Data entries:
__________________________________________________

-- ==== Sys2Proof/Machine/Ops.lean ====
section
/-! DEFINITION. The shared operations: fault entry (60_exceptions.md R163), reading stages, the tail dispatch (44_tail_absorber.md R140), START acceptance (42_host_and_init.md R120), reset (70_reset_and_hazards.md R180) and stores to the data space from outside (20_memory.md R59). -/

namespace Sys2Proof.Machine

/-- The block's two faults (R160). -/
inductive FaultCause where
  | readFault
  | rangeFault
deriving DecidableEq, Repr

/-- The CAUSE codes (R160). -/
def FaultCause.code : FaultCause → BitVec 8
  | .readFault => 1
  | .rangeFault => 2

/-- Fault entry: CAUSE, FAULT_ADDR and STAGE, and nothing else (R163). FAULT_ADDR has 64 bits; in every state a run
reaches the address fits (log 15). -/
def raiseFault (s : State) (cause : FaultCause) (addr : Nat) : State :=
  { s with cause := cause.code, faultAddr := BitVec.ofNat 64 addr, stage := stageFaulted }

/-- The MemRead events of one step, as one set of addresses (R51, R56, log 11). -/
def recordReads (s : State) (addrs : List Nat) : State := { s with reads := s.reads ++ [addrs] }

/-- What a step has read that asks for the `k` bytes from `p` on and faults at `addr`: the faulting byte, and any of its
readable bytes, for the order of its reads is open (R55, R56). Which ones is a free value (log 11). -/
def faultedReads (s : State) (p k addr : Nat) : List Nat :=
  (List.range' p k).filter fun x => x == addr || ((memRead s x).isOk && Config.readBeforeFault s.draws x)

/-- ReadFault at `addr` in a step that asks for the `k` bytes from `p` on (R161, R163), its events recorded and its draw
used up (log 11). -/
def raiseReadFault (s : State) (p k addr : Nat) : State :=
  { recordReads (raiseFault s .readFault addr) (faultedReads s p k addr) with draws := s.draws + 1 }

/-- A stage that reads `k` bytes from `p` on with result `r`: its writes where every byte was read, else ReadFault
(R161, R163), else a stop where a byte's read has side effects (R58). -/
def readingStage {α : Type} (s : State) (p k : Nat) (r : ReadResult α) (writes : α → State) :
    Host.Outcome State Fault Refusal :=
  match r with
  | .ok v => .next (recordReads (writes v) (List.range' p k))
  | .refused addr => .next (raiseReadFault s p k addr)
  | .unsaid addr => .fault (.sideEffectRead addr)

/-- The tail dispatch (R140). -/
def dispatch (n : Word) : BitVec 4 :=
  if 25 ≤ n.toNat then stageTail25
  else if 17 ≤ n.toNat then stageTail17
  else if 9 ≤ n.toNat then stageTail9
  else if 1 ≤ n.toNat then stageTail1
  else stageFinal

/-- START accepted: the arguments latched, DONE cleared, INIT next (R120). A new operation has no draw and no read yet
(R59, R62 item 1). -/
def acceptStart (s : State) : State :=
  { s with
    ptr := s.dataAddr.setWidth 65
    lenL := s.len
    seedL := s.seed
    done := false
    stage := stageInit
    drawn := []
    reads := [] }

/-- A host read returns `v` (R123). -/
def returnValue (s : State) (v : Word) : State := { s with readData := v }

/-- Reset: every register at its reset value, the ROM unchanged (R180). The memory, the host and the schedule are outside
the block and stay (log 17). -/
def resetBlock (s : State) : State :=
  { State.resetOn s.platform s.mem with
    draws := s.draws
    readData := s.readData
    program := s.program
    schedule := s.schedule }

/-- A store to the data space from outside. M is defined on MEM_READABLE only, so a store elsewhere changes nothing of it
(R52, log 7). A change while an operation runs makes the byte a draw for that operation (R59, R183, log 8, 9). -/
def storeByte (s : State) (addr : Nat) (byte : Byte) : State :=
  if s.mem.read addr = none ∨ s.mem.read addr = some byte then s
  else if busy s then
    { s with
      mem := s.mem.write addr byte
      drawn := s.drawn.write addr (Config.drawByte s.draws)
      draws := s.draws + 1 }
  else { s with mem := s.mem.write addr byte }

end Sys2Proof.Machine
end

__________________________________________________

Return, from the data, each line where the string "step" occurs.

/-- The MemRead events of one step, as one set of addresses (R51, R56, log 11). -/
/-- What a step has read that asks for the `k` bytes from `p` on and faults at `addr`: the faulting byte, and any of its
/-- ReadFault at `addr` in a step that asks for the `k` bytes from `p` on (R161, R163), its events recorded and its draw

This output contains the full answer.